*** Listed records ***

-- ==== Sys2Proof/Machine/Disk.lean ====
section
/-!
DEFINITION. The disk channels (chapter 10): geometry, revolution slots, taking and completing requests.
-/
namespace Sys2Proof.Machine

/-! ### Geometry (R286 to R290) -/

/-- One zone as DSKd_ZONE gives it. -/
structure Zone where
  first : Nat
  spt : Nat
  tbits : Nat
  /-- The zone's cylinders end here. -/
  stop : Nat
  deriving DecidableEq, Repr

def State.zoneFirst (s : State) (d z : Nat) : Nat := bits (s.reg (R.DSK_ZONE d (4 * z))).toNat 0 20
def State.zoneSpt (s : State) (d z : Nat) : Nat := bits (s.reg (R.DSK_ZONE d (4 * z))).toNat 20 12
def State.zoneTbits (s : State) (d z : Nat) : Nat := bits (s.reg (R.DSK_ZONE d (4 * z + 1))).toNat 0 27

def State.dskHeads (s : State) (d : Nat) : Nat := s.fld (F.DSK_GEOM_HEADS d)
def State.dskZones (s : State) (d : Nat) : Nat := s.fld (F.DSK_GEOM_ZONES d)
def State.dskCyls (s : State) (d : Nat) : Nat := s.fld (F.DSK_CYLS_CYLS d)
def State.dskSpare (s : State) (d : Nat) : Nat := s.fld (F.DSK_GEOM_SPARE_CYL d)

/-- The zones of a channel in order. -/
def State.zones (s : State) (d : Nat) : List Zone :=
  (List.range (s.dskZones d)).map (fun z =>
    ⟨s.zoneFirst d z, s.zoneSpt d z, s.zoneTbits d z,
      if z + 1 < s.dskZones d then s.zoneFirst d (z + 1) else s.dskCyls d - s.dskSpare d⟩)

/-- User blocks of a zone (R287). -/
def Zone.blocks (z : Zone) (heads : Nat) : Nat := (z.stop - z.first) * heads * z.spt

/-- User-block capacity (R287). -/
def State.geomCap (s : State) (d : Nat) : Nat := ((s.zones d).map (fun z => z.blocks (s.dskHeads d))).sum

/-- A place on the media: cylinder, head, sector. -/
structure Place where
  cyl : Nat
  head : Nat
  sector : Nat
  deriving DecidableEq, Repr

/-- Home location of index `i` counted over zones (R287). -/
def homePlace (heads : Nat) : List Zone → Nat → Option Place
  | [], _ => none
  | z :: r, i =>
    if i < z.blocks heads then
      some ⟨z.first + i / z.spt / heads, i / z.spt % heads, i % z.spt⟩
    else homePlace heads r (i - z.blocks heads)

/-- Valid remap entries in index order: entry index, channel block, spare index (R290). -/
def State.remaps (s : State) (d : Nat) : List (Nat × Nat × Nat) :=
  let lo := R.DSK_REMAP d 0
  (s.regs.filter (fun e => decide (lo ≤ e.1) && decide (e.1 < lo + 8 * 4096) && decide ((e.1 - lo) % 8 = 4)
      && bit e.2.toNat 31)).map
    (fun e => ((e.1 - lo) / 8,
      (s.reg (e.1 - 4)).toNat + bits e.2.toNat 0 16 * 2 ^ 32, bits e.2.toNat 16 15))

/-- Where a channel block lies: its spare if a valid entry names it, else its home (R287, R290). -/
def State.place (s : State) (d cblk : Nat) : Option Place :=
  match (s.remaps d).find? (fun e => e.2.1 == cblk) with
  | some (_, _, sp) =>
    match (s.zones d).getLast? with
    | none => none
    | some z => some ⟨s.dskCyls d - s.dskSpare d + sp / z.spt / s.dskHeads d, sp / z.spt % s.dskHeads d, sp % z.spt⟩
  | none => homePlace (s.dskHeads d) (s.zones d) cblk

/-- Where reserved block `r` lies (R287). -/
def reservedPlace (r : Nat) : Place := ⟨r / 256, 0, r % 256⟩

/-- The CBLK a sector carries for a reserved block (R283). -/
def reservedCblk (r : Nat) : Nat := 0xFFFF * 2 ^ 32 + r

/-- The place of sector `k` of a request. -/
def State.reqPlace (s : State) (d : Nat) (q : DskReq) (k : Nat) : Option Place :=
  if q.rsv then some (reservedPlace (lget q.blks k)) else s.place d (lget q.blks k)

/-- The CBLK sector `k` of a request must carry. -/
def DskReq.cblkOf (q : DskReq) (k : Nat) : Nat := if q.rsv then reservedCblk (lget q.blks k) else lget q.blks k

/-- A track: cylinder and head. -/
def Place.track (p : Place) : Nat × Nat := (p.cyl, p.head)

/-- The track of sector `k` of a request. -/
def State.reqTrack (s : State) (d : Nat) (q : DskReq) (k : Nat) : Option (Nat × Nat) := (s.reqPlace d q k).map Place.track

/-- The zone of a cylinder; none in the reserved area. A spare cylinder belongs to the last zone (R287). -/
def State.zoneOf (s : State) (d cyl : Nat) : Option Nat :=
  ((List.range (s.dskZones d)).filter (fun z => decide (s.zoneFirst d z ≤ cyl))).getLast?

/-- Channel bits in a revolution on a cylinder (R286, R287). -/
def State.trackBits (s : State) (d cyl : Nat) : Nat :=
  match s.zoneOf d cyl with
  | some z => s.zoneTbits d z
  | none => 9499648

/-- WPC1, WPC2 and WCUR of a zone (R304, R308). -/
def State.zoneWrite (s : State) (d z : Nat) : Nat × Nat × Nat :=
  let w := (s.reg (R.DSK_ZONE d (4 * z + 2))).toNat
  (bits w 0 4, bits w 4 4, bits w 8 5)

/-- The geometry passes the checks of APPLY (R289). -/
def State.geomOk (s : State) (d : Nat) : Bool :=
  let zs := s.zones d
  decide (1 ≤ s.dskZones d) && decide (s.dskZones d ≤ 32) && decide (1 ≤ s.dskHeads d) && decide (s.dskHeads d ≤ 16)
    && decide (s.zoneFirst d 0 = 16) && (zs.zip zs.tail).all (fun e => decide (e.1.first < e.2.first))
    && decide (s.zoneFirst d (s.dskZones d - 1) + s.dskSpare d < s.dskCyls d)
    && zs.all (fun z => decide (1 ≤ z.spt) && decide (37104 * z.spt + 1024 ≤ z.tbits))

/-- RPM_MAX and RPM_MIN: every zone and the reserved area within 0.5 to 4.8 Gb/s, limited to 3,600 to 10,800
(R308). -/
def State.geomRpm (s : State) (d : Nat) : Nat × Nat :=
  let tb := 9499648 :: (s.zones d).map (·.tbits)
  let hi := tb.foldl max 1
  let lo := listMin tb
  (max 3600 (min 10800 (60 * 4800000000 / hi)), max 3600 (min 10800 ((60 * 500000000 + lo - 1) / max 1 lo)))

/-! ### Spindle slots (R331, R332) -/

/-- The reference station of a port's rate lock. -/
def State.lstn (s : State) (h : Nat) : Nat := s.fld (F.SRV_SPIN_LSTN h)

def State.anchor (s : State) (h : Nat) : Nat := s.addr40 (R.SRV_ANCHOR_LO h) (R.SRV_ANCHOR_HI h)

def State.rlock (s : State) (h : Nat) : Bool := s.flag (F.SRV_SPSTAT_RLOCK h)

/-- The slot in progress. -/
def State.slotNow (s : State) (h : Nat) : Nat := s.fld (F.SRV_SLOT_SLOT h)

/-- A distance in 1/16 line of a station as ns, rounded toward 0. -/
def State.line16Ns (s : State) (i : Nat) (d16 : Int) : Int :=
  let p := s.facetNs i
  if p.2 * s.linesPerFacet i = 0 then 0 else d16 * p.1 / ((16 * s.linesPerFacet i * p.2 : Nat) : Int)

/-- Nominal start of slot `n` relative to now, in ns (R332). -/
def State.slotStart (s : State) (h n : Nat) : Int :=
  let i := s.lstn h
  let target := 16 * ((s.anchor h + n * s.fld (F.SRV_SPIN_LPR h)) % 2 ^ 40)
  s.line16Ns i (sx 44 (target + 2 ^ 44 - s.lambda16 i s.now))

/-- The revolution period in ns: the slot length under rate lock, else from the measured speed (R310, R331). -/
def State.revNs (s : State) (h : Nat) : Nat :=
  if s.rlock h then (s.line16Ns (s.lstn h) (16 * s.fld (F.SRV_SPIN_LPR h))).toNat
  else 960000000000 / max 1 (vget s.mots (4 + h)).speed

/-- The retry reserve in ns: RES_REV × T_rev, and MIR_US in a joined pair (R297). -/
def State.retryReserve (s : State) (d : Nat) : Nat :=
  s.fld (F.DSK_RESV_RES_REV d) * s.revNs (d / 2) + (if s.joined then 1000 * s.fld (F.DSK_RESV_MIR_US d) else 0)

/-! ### Completing requests (R302, R303) -/

/-- The state with request `k` of channel `d` changed. -/
def State.modReq (s : State) (d k : Nat) (f : DskReq → DskReq) : State :=
  s.modDsk d (fun c => { c with reqs := c.reqs.modify k f })

/-- Request `k` of channel `d`. -/
def State.dreq (s : State) (d k : Nat) : Option DskReq := (vget s.dsk d).reqs[k]?

/-- The completion entry of R303. -/
def dskEntry (d : Nat) (q : DskReq) (status now : Nat) : List Byte :=
  entryOf 64 [(0x00, 8, q.tag),
    (0x08, 4, status + q.op * 2 ^ 4 + d * 2 ^ 8 + q.step * 2 ^ 16 + b2n q.fromMirror * 2 ^ 20),
    (0x0C, 4, q.good.length % 2 ^ 16 + (if q.failed ++ q.nodata = [] then 0xFFFF else listMin (q.failed ++ q.nodata)) * 2 ^ 16),
    (0x10, 4, capNat 0xFF q.revs), (0x18, 8, now)]

/-- A booking that ended with FAIL, STALE, MISSED or CONFLICT stops carrying its block: an ADMITTED page is withdrawn
with bit 0 of ADMIT_FAIL (R302). -/
def State.bookingLost (s : State) (d : Nat) (q : DskReq) : State :=
  let s1 := s.raise (232 + 4 * d)
  match s1.pageOf q.page with
  | some (i, p) => if p.state = .admitted then s1.withdrawPage i 1 else s1
  | none => s1

/-- A request completes with a status: its entry is pushed to DSKd_CQ, a lost booking acts on its page (R302, R303).
Only a STAGE that completed with OK stays, since it carries its block. -/
def State.dskComplete (s : State) (d k status : Nat) : State :=
  match s.dreq d k with
  | none => s
  | some q =>
    let s1 := s.modReq d k (fun r => { r with status := some status, todo := [], serving := [] })
    match q.origin with
    | .ring =>
      let cq := (s1.reg (R.DSK_CQ d)).toNat
      let s2 := match s1.hwPush (.disk d) false cq 2 (dskEntry d q status s1.now) with
        | (t, .unusable) => if cq = 0 then t else t.setFlag (F.DSK_STATUS_Q_ERR d)
        | (t, _) => t
      if q.op = 0 ∧ (status = 1 ∨ status = 3 ∨ status = 4 ∨ status = 6) then s2.bookingLost d q else s2
    | _ => s1

/-- Completed requests that carry nothing leave the channel. -/
def State.dropDone (s : State) (d : Nat) : State :=
  s.modDsk d (fun c => { c with reqs := c.reqs.filter (fun q =>
    q.status == none || (q.op == 0 && q.status == some 0 && q.origin == .ring)) })

/-- A STAGE booking still pending. -/
def DskReq.booked (q : DskReq) : Bool := q.op == 0 && q.status == none && q.origin == .ring

/-- Every pending request of a channel completes with a status (R320, R460). Storage-queue reads end with OFFLINE;
the partner's reads are answered MEDIA. -/
def State.dskDropAll (s : State) (d status : Nat) : State :=
  (s.each (List.range (vget s.dsk d).reqs.length) (fun t k =>
    match t.dreq d k with
    | some q =>
      if q.status = none then
        match q.origin with
        | .ring => t.dskComplete d k status
        | .stq a _ => (t.dskComplete d k status).endCmd a 8 noBad
        | .mread v b n _ => (t.dskComplete d k status).each (List.range n) (fun u i =>
            u.sendAcd 0x0A (v * 2 ^ 48 + b + i) (leBytes 4 5))
      else t
    | none => t)).dropDone d

/-- Pending STAGE bookings whose slot has not begun complete with MISSED; FS(284+h) if there were any (R333). -/
def State.missBookings (s : State) (h : Nat) : State :=
  let pend (t : State) (d : Nat) : List Nat :=
    (List.range (vget t.dsk d).reqs.length).filter (fun k =>
      match t.dreq d k with | some q => q.booked && !q.started | none => false)
  let any_ := !(pend s (2 * h)).isEmpty || !(pend s (2 * h + 1)).isEmpty
  let s1 := s.each [2 * h, 2 * h + 1] (fun t d => (t.each (pend t d) (fun u k => u.dskComplete d k 3)).dropDone d)
  s1.raiseIf any_ (284 + h)

/-! ### Popping requests (R299, R300) -/

/-- A request entry read as a request (R299). -/
def parseReq (l : List Byte) : DskReq :=
  let count := entLe l 0x18 2
  let cblk := entLe l 0x10 8 % 2 ^ 48
  { (default : DskReq) with
    op := entLe l 0 4 % 16, rsv := bit (entLe l 0 4) 4, page := entLe l 4 4, entry := entLe l 8 2
    slot := entLe l 0x0C 4, count := count, boff := entLe l 0x1C 4 % 2 ^ 17, dst := entLe l 0x20 8 % 2 ^ 40
    tag := entLe l 0x28 8, origin := .ring, blks := (List.range count).map (cblk + ·), todo := List.range count }

/-- Reserved fields of a request that must be 0. -/
def reqReserved (l : List Byte) : Bool :=
  entLe l 0 4 / 2 ^ 5 != 0 || entLe l 0x0A 2 != 0 || entLe l 0x16 2 != 0 || entLe l 0x1A 2 != 0
    || entLe l 0x1C 4 / 2 ^ 17 != 0 || entLe l 0x25 3 != 0 || entLe l 0x30 8 != 0 || entLe l 0x38 8 != 0

/-- Bytes of a STAGE's block that its sectors cover: BLEN less BOFF, at most its sectors. -/
def State.stageBytes (s : State) (q : DskReq) : Nat :=
  match s.pageOf q.page with
  | some (_, p) => min (4096 * q.count) ((s.blkPeek p q.entry).blen - q.boff)
  | none => 4096 * q.count

/-- The request is malformed (R299, R300). A PAGE of the wrong class, or an ENTRY past the page's list, is. -/
def State.reqMalformed (s : State) (q : DskReq) (l : List Byte) : Bool :=
  reqReserved l || decide (2 < q.op) || (q.rsv && q.op != 1) || (q.op != 0 && q.page != 0)
    || q.count == 0 || (q.op == 0 && decide (17 < q.count)) || (q.op == 1 && decide (1024 < q.count))
    || (q.rsv && decide (4096 < lget q.blks 0 + q.count))
    || (q.op == 0 && q.boff % 4096 != 0)
    || (q.op != 2 && (q.dst % 64 != 0 || !s.inDram q.dst (if q.op = 0 then s.stageBytes q else 4096 * q.count)))
    || (q.op == 0 && (match s.checkHandle q.page (· == 0x0B) with
        | .ok i => (match Tab.get s.pages i with | some p => decide (p.nblk ≤ q.entry) | none => true)
        | .error .stale => false
        | .error _ => true))

/-- All sectors of a request lie on one track. -/
def State.oneTrack (s : State) (d : Nat) (q : DskReq) : Bool :=
  (List.range q.count).all (fun k => s.reqTrack d q k == s.reqTrack d q 0)

/-- The status a popped request completes with at once, or none (R300). -/
def State.reqStatus (s : State) (d : Nat) (q : DskReq) (l : List Byte) : Option Nat :=
  if s.reqMalformed q l then some 5
  else if s.chanOffline d then some 7
  else if !q.rsv && (!s.flag (F.DSK_STATUS_READY d) || decide (s.chanCap d < lget q.blks 0 + q.count)) then some 8
  else if q.op = 0 ∧ (s.rlock (d / 2) = false ∨ s.slotStart (d / 2) q.slot < 20000) then some 3
  else if q.op = 0 ∧ (s.oneTrack d q = false ∨ (vget s.dsk d).reqs.any (fun r =>
      r.booked && !r.started && r.slot == q.slot && s.reqTrack d r 0 != s.reqTrack d q 0) = true) then some 4
  else none

/-- Requests pending on a channel. -/
def State.dskPending (s : State) (d : Nat) : Nat :=
  ((vget s.dsk d).reqs.filter (fun q => q.status == none)).length

/-- Of them, those that came from DSKd_SQ, which its room for 1,024 holds (R299). -/
def State.dskHeld (s : State) (d : Nat) : Nat :=
  ((vget s.dsk d).reqs.filter (fun q => q.status == none && q.origin == .ring)).length

/-- A popped entry checked and held, or completed at once (R300). -/
def State.dskTake (d : Nat) : State × PopRes → State
  | (t, .entry l) =>
    let q := parseReq l
    let t1 := t.modDsk d (fun c => { c with reqs := c.reqs ++ [q] })
    match t.reqStatus d q l with
    | some st => (t1.dskComplete d (vget t.dsk d).reqs.length st).dropDone d
    | none => t1
  | (t, _) => t.setFlag (F.DSK_STATUS_Q_ERR d)

/-- The next request of DSKd_SQ popped, if its OP is of the kind asked for (R299, R300). -/
def State.dskPop (s : State) (d : Nat) (fits : Nat → Bool) : State :=
  let sq := (s.reg (R.DSK_SQ d)).toNat
  if s.hasDch d = false ∨ s.flag (F.DSK_CTRL_EN d) = false ∨ sq = 0 ∨ 1024 ≤ s.dskHeld d ∨ s.drying = true then s
  else match s.usableRing sq 2 with
    | none => s.setFlag (F.DSK_STATUS_Q_ERR d)
    | some (n, r) =>
      if r.count = 0 ∨ fits (s.rdLe (r.entryAddr r.cons) 4 % 16) = false then s
      else State.dskTake d (s.ringPop n r)

end Sys2Proof.Machine
end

*** End of Listed records ***

**Action item:**
Among the entries above, locate the lines containing "(s.each (List.range (vget" and "(R299, R300) -/", and transcribe exactly those two lines and all lines between.

**Task response:**
  (s.each (List.range (vget s.dsk d).reqs.length) (fun t k =>
    match t.dreq d k with
    | some q =>
      if q.status = none then
        match q.origin with
        | .ring => t.dskComplete d k status
        | .stq a _ => (t.dskComplete d k status).endCmd a 8 noBad
        | .mread v b n _ => (t.dskComplete d k status).each (List.range n) (fun u i =>
            u.sendAcd 0x0A (v * 2 ^ 48 + b + i) (leBytes 4 5))
      else t
    | none => t)).dropDone d

/-- Pending STAGE bookings whose slot has not begun complete with MISSED; FS(284+h) if there were any (R333). -/
def State.missBookings (s : State) (h : Nat) : State :=
  let pend (t : State) (d : Nat) : List Nat :=
    (List.range (vget t.dsk d).reqs.length).filter (fun k =>
      match t.dreq d k with | some q => q.booked && !q.started | none => false)
  let any_ := !(pend s (2 * h)).isEmpty || !(pend s (2 * h + 1)).isEmpty
  let s1 := s.each [2 * h, 2 * h + 1] (fun t d => (t.each (pend t d) (fun u k => u.dskComplete d k 3)).dropDone d)
  s1.raiseIf any_ (284 + h)

/-! ### Popping requests (R299, R300) -/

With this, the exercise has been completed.